/-- Value of an LNS6 code (R40, R42). -/
def lnsValue (c : Nat) : Fv :=
  if bits c 0 5 = 0x10 then .fin (bitAt c 5) 0 0
  else .fin (bitAt c 5) (lnsTbl ((lnsL c) % 4).toNat) (lnsL c / 4 - 23)

/-- FP32 pattern of the power `(-1)^neg * 2^(l/4)` by the table (R40), `l` in quarters. -/
def lnsPow (neg : Bool) (l : Int) : Nat :=
  b2n neg * 2 ^ 31 + ((l / 4) + 127).toNat * 2 ^ 23 + (lnsTbl (l % 4).toNat - 2 ^ 23)

/-- Product of two LNS6 codes as an FP32 pattern (R40). -/
def lnsMul (a b : Nat) : Nat :=
  let neg := bitAt a 5 != bitAt b 5
  if bits a 0 5 = 0x10 ∨ bits b 0 5 = 0x10 then b2n neg * 2 ^ 31 else lnsPow neg (lnsL a + lnsL b)

/-- The quarter of a significand `m` with top bit `t`, nearest in the logarithm: the count of the four thresholds
`2^(1/8), 2^(3/8), 2^(5/8), 2^(7/8)` at or below it (R41, step 3). -/
def lnsNearest (m t : Nat) : Nat :=
  let p := m ^ 8
  let at' (k : Nat) : Nat := b2n (decide (2 ^ (8 * t + k) ≤ p))
  at' 1 + at' 3 + at' 5 + at' 7

/-- The highest quarter whose value is at or below the significand. -/
def lnsBelow (m t : Nat) : Nat :=
  let at' (j : Nat) : Nat := b2n (decide (lnsTbl j * 2 ^ t ≤ m * 2 ^ 23))
  at' 1 + at' 2 + at' 3

/-- The code of a logarithm in quarters, below 16. -/
def lnsCode (neg : Bool) (l : Int) : Nat := b2n neg * 32 + (l % 32).toNat

/-- Conversion to LNS6 (R41). -/
def toLns6 (md : CvtMode) (v : Fv) : Nat × Flags :=
  match v with
  | .nan _ => (0x10, fNV)
  | .inf n => (lnsCode n 15, fOF ||| fNX)
  | .fin n m e =>
    if m = 0 then (b2n n * 32 + 0x10, 0)
    else
      let t := Nat.log2 m
      let top := magExp m e
      let hiCmp := cmpV (.fin false m e) (.fin false (lnsTbl 1) (-27))
      if hiCmp == .lt then
        -- p = |x| / 2^-3.75, compared with the draw over a common power of two
        let ex := min (e + 24) (-27 : Int)
        let up := decide (md.draw * (lnsTbl 1 * 2 ^ ((-27 : Int) - ex).toNat) < m * 2 ^ ((e + 24) - ex).toNat)
        (if up then lnsCode n (-15) else b2n n * 32 + 0x10, fUF ||| fNX)
      else if md.srnd then
        let j := lnsBelow m t
        let l := 4 * top + j
        -- the significand over 2^(t + 23): positions lo and hi of the two neighbours
        let x := m * 2 ^ 23
        let lo := lnsTbl j * 2 ^ t
        let hi := (if j = 3 then 2 ^ 24 else lnsTbl (j + 1)) * 2 ^ t
        if x = lo ∧ l ≤ 15 then (lnsCode n l, 0)
        else
          let up := decide (md.draw * (hi - lo) < (x - lo) * 2 ^ 24)
          let l' := if up then l + 1 else l
          if 16 ≤ l' then (lnsCode n 15, fOF ||| fNX) else (lnsCode n l', fNX)
      else
        let l := 4 * top + lnsNearest m t
        if 16 ≤ l then (lnsCode n 15, fOF ||| fNX)
        else (lnsCode n l, flagIf (!eqV (.fin false m e) (lnsValue (lnsCode false l))) fNX)

/-- Conversion of an FP32 value to a two's complement integer of `w` bits, sign-extended to 64 (R38). -/
def toIntN (w : Nat) (rm : Rm) (v : Fv) : W64 × Flags :=
  let top : Int := 2 ^ (w - 1) - 1
  let bot : Int := - 2 ^ (w - 1)
  match v with
  | .nan _ => (0, fNV)
  | .inf n => (BitVec.ofInt 64 (if n then bot else top), fNV)
  | .fin n m e =>
    let (k, ix) := roundInt rm n m e
    let i := signed n k
    if i < bot then (BitVec.ofInt 64 bot, fNV)
    else if top < i then (BitVec.ofInt 64 top, fNV)
    else (BitVec.ofInt 64 i, flagIf ix fNX)

/-- An integer rounded to FP32 (R38). -/
def ofInt32 (rm : Rm) (i : Int) : Nat × Flags := if i = 0 then (0, 0) else rnd32 rm (decide (i < 0)) i.natAbs 0 false

/-- The value of a source pattern of a conversion format (codes of R92; 6 and 7 are integers). -/
def cvtValue (fmt v : Nat) : Fv :=
  match fmt with
  | 0 => fpv v
  | 1 => fp16.value v
  | 2 => bf16.value v
  | 3 => e4m3Value v
  | 4 => e5m2.value v
  | 5 => lnsValue v
  | 6 => let i := (BitVec.ofNat 8 v).toInt; .fin (decide (i < 0)) i.natAbs 0
  | _ => let i := (BitVec.ofNat 32 v).toInt; .fin (decide (i < 0)) i.natAbs 0

/-- Does a conversion to this format take a draw (R34). -/
def cvtDraws (dst : Nat) : Bool := 1 ≤ dst && dst ≤ 5

/-- A conversion (R92): the result as 64 bits, zero-extended for floating formats and sign-extended for integers. -/
def convert (dst src : Nat) (md : CvtMode) (v : Nat) : W64 × Flags :=
  let x := cvtValue src v
  let z (r : Nat × Flags) : W64 × Flags := (BitVec.ofNat 64 r.1, r.2)
  match dst with
  | 0 =>
    if src = 6 ∨ src = 7 then
      z (ofInt32 md.rm (match x with | .fin n m _ => signed n m | _ => 0))
    else z (roundV md.rm x)
  | 1 => z (toHalf fp16 md x)
  | 2 => z (toHalf bf16 md x)
  | 3 => z (toFp8 true md x)
  | 4 => z (toFp8 false md x)
  | 5 => z (toLns6 md x)
  | 6 => toIntN 8 md.rm x
  | _ => toIntN 32 md.rm x

/-- Does the conversion pair round under FMODE (R10). -/
def cvtRounds (dst src : Nat) : Bool :=
  (src == 0 && dst != 0) || (src == 7 && dst == 0) || (dst == 5 && src != 0) || (src == 5 && dst != 0)

/-- Does the conversion have an FP32 side, so that a subnormal of it costs turns (R27). -/
def cvtCounts (dst src : Nat) : Bool := dst == 0 || src == 0

/-- Tree sum of FP32 patterns (R46), with the flags of all additions. -/
def treeLevel (rm : Rm) : List Nat → List Nat × Flags
  | a :: b :: rest =>
    let (s, f) := fadd32 rm a b
    let (l, g) := treeLevel rm rest
    (s :: l, f ||| g)
  | l => (l, 0)

/-- `k` levels of the tree sum: `2^k` patterns to one. -/
def treeSum (rm : Rm) : Nat → List Nat → Nat × Flags
  | 0, l => (l.headD 0, 0)
  | k + 1, l =>
    let (l', f) := treeLevel rm l
    let (r, g) := treeSum rm k l'
    (r, f ||| g)

/-- The three BF16 terms of a split (R45). -/
def bf16Rne (x : Nat) : Nat :=
  let r := (toHalf bf16 { rm := .rne, srnd := false, sat8 := false, draw := 0 } (fpv x)).1
  match fpv x with
  | .fin n _ _ => if bits r 0 15 = 0x7F80 then b2n n * 2 ^ 15 + 0x7F7F else r
  | _ => r

/-- BF16×3 split of an FP32 pattern: hi, mi, lo (R45). -/
def bf16Split (x : Nat) : Nat × Nat × Nat :=
  let hi := bf16Rne x
  match fpv x with
  | .fin _ _ _ =>
    let r1 := (fsub32 .rne x (hi * 2 ^ 16)).1
    let mi := bf16Rne r1
    let r2 := (fsub32 .rne r1 (mi * 2 ^ 16)).1
    (hi, mi, bf16Rne r2)
  | _ => (hi, 0, 0)

end Sys2Proof.Machine
end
# # # # #
Throughout the listing above, count the lines where the word "cvtValue" appears, then reply with that count and no other words.

Written reply: 2